For each predicted protein, transit peptides were first predicted independently using TargetP v2.0 (-org pl), SignalP v6 (–organism eukarya –mode fast), WoLF PSORT (plant mode), Predotar, and ChloroP v1.1. Subcellular localization is determined based on the consensus from these predictions confirmed in three or more programs.

Analysis of homologous proteins

To identify homologous proteins of the predicted P. cordatum proteins, we compiled a comprehensive protein sequence database (1,554,705 sequences from 31 dinoflagellate taxa; Additional File 3: Table S27) using available genome or transcriptome data. All data from the MMETSP database [110] were downloaded from [111]. For species where there were multiple datasets for the same isolate, the protein sequences were clustered at 90% sequence identity using CD-HIT v4.8.1 [92] to reduce redundancy. Using these 31 sets of protein sequences, homologous sets were then identified based on clustering of protein sequences based on sequence identity using OrthoFinder v2.3.8 [112] at default settings.

Identification of mRNA editing sites

Putative mRNA editing events were identified from single-nucleotide variations observed in genome sequence reads versus RNA-Seq reads. An observed nucleotide variation in the RNA-Seq reads but not in genome sequence reads is considered a potential mRNA edited site. Briefly, 25% of all genome sequence reads (randomly sampled) were mapped to the final genome assembly using bwa-mem v0.7.17-r1188 [113]. Trimmed RNA reads from each sample (6 conditions × 3 replicates) were mapped to the genome assembly separately with HISAT2 v2.2.1 [93] using default parameters (–no-discordant) and a HGFM index that was built using known exons and splice sites from the predicted gene models. PCR duplicates were marked by MarkDuplicates implemented in Picard v2.23.8 [114]. For each condition, mapping of RNA-Seq reads was compared with the mapped genome sequence reads using JACUSA v2 (call-2 -F 1024 -P2 RF-FIRSTSTRAND -s -a D,Y,H:condition = 1) [115]. We follow the authors’ recommendation to assess the statistical significance of an mRNA edited site. A site is considered statistically significant if it meets all the requirements: (a) a score > 1.15; (b) coverage of genome reads > 10; (c) coverage of RNA reads from each condition > 5; (d) number of putative editing type is < 2; (e) the editing site is present in all three replicates.

Analysis of horizontal gene transfer

To identify putative horizontal gene transfer (HGT), P. cordatum proteins were searched (BLASTP, E ≤ 10−5) against a customized protein sequence database that consist of 2,773,521 proteins from 82 other eukaryotes (Additional File 3: Table S28) and 688,212 proteins from 543 single-cell assembled genomes (SAGs) of prokaryotes [49] (Additional File 3: Table S29).

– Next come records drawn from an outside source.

/-- A remote trigger arrives on a port (08 R289, R290). -/
def State.takeRc (s : State) (m : RcMsg) : State :=
  if s.rcDup m || (mget [] s.fl.rcq m.cls).any (fun x => x.origin == m.origin && x.seq == m.seq && x.num == m.num) then
    s.cnt Reg.FLINT_RC_DUP
  else
    let s := s.queueRc m
    if s.rb (Reg.FLINT_RC m.cls) 31 then s.sendTrigger m (some m.port) else s

/-- Deliver a remote trigger to Flint (08 R290, R292). -/
def State.deliverRc (s : State) (m : RcMsg) : State :=
  let r := s.rget (Reg.FLINT_RC m.cls)
  let s := s.updFl (fun x => { x with
    rcq := mupd [] x.rcq m.cls List.tail, rcLast := mput 0 x.rcLast m.cls (s.now + 1),
    rcSeen := ((m.origin, m.seq, m.num) :: x.rcSeen).take 64, rcMsg := mput none x.rcMsg m.cls (some m) })
  let s := s.linePulse (68 + m.cls) m.ts false
  let s := if bit r 29 then s.freezeChans (fld r 16 4) (fld r 24 3) m.ts false else s
  if bit r 30 then
    s.toMark (mkRec tTRIGGER 2 (0x100 + m.cls) m.ts 0 xREMOTE 2
      [(20, 1, m.cls), (21, 1, 0xF), (22, 1, 0xFF), (23, 1, if bit r 29 then fld r 16 4 else 0xFF), (24, 4, m.num),
       (28, 1, m.origin), (29, 1, m.seq)])
  else s

end Sys2Proof.Machine
end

Excluding hits to other Prorocentrum proteins, P. cordatum proteins that have a bacterial top hit are considered results of HGT involving P. cordatum and bacteria. To support the inferences of putative HGT, we employed OrthoFinder v2.5.4 [112] to infer homologous protein sets from all the involved proteins (i.e., P. cordatum proteins, proteins from other eukaryotes and SAGs). Homologous protein sequence sets that contain P. cordatum proteins implicated in HGT were multiply aligned using MAFFT v7.453 [116] at –maxiterate 1000. Trimmed with trimAl v1.4.1 [117] using parameter -automated1, the alignments were used to infer phylogenetic trees using IQ-TREE2 [118] at -B 2000 -T AUTO.

Integrated mixOmics analysis

We conducted a multi-omics analysis in P. cordatum using the proteomic and transcriptomic data to identify a systems level heat stress response across the growth phases using the mixOmics package [119] in R. Transcriptome FPKM values were first log2 transformed prior to quality filtering with normalized proteomic data, requiring features be present across 75% of samples. Selected features represented the top 25 and 50% most variable transcripts (15,097) and proteins (259), respectively, that were present across 75% of the samples. These features were then input to mixOmics for Data Integration Analysis for Biomarker discovery using a Latent cOmponents (DIABLO) [59].

We conducted performance testing of the initial model to identify the number of latent components that contained a multi-omics signature using Mfold validation with 5 folds and 50 repeats. This suggested two latent components as the best fits for the model. We then performed final model tuning using the max distance to select diagnostic features for both component 1 (RNA-Seq: 170, proteins: 30) and component 2 (RNA-Seq: 190, proteins: 40). Ordination of all features indicate the separation of the three temperature levels for both transcriptome and proteome features. The transcriptome and proteome features selected for component 1 discriminate a common heat stress response at both 26 and 30°C (Additional File 2: Fig. S9, Additional File 3: Table S12) and for component 2, a heat stress response specific to either 26 or 30°C (Additional File 2: Fig. S10, Additional File 3: Table S12). The variates for the pathways from both components were then input to NetworkAnalyst [120] for KEGG pathway over-representation analysis to identify functional categories that were enriched in each network.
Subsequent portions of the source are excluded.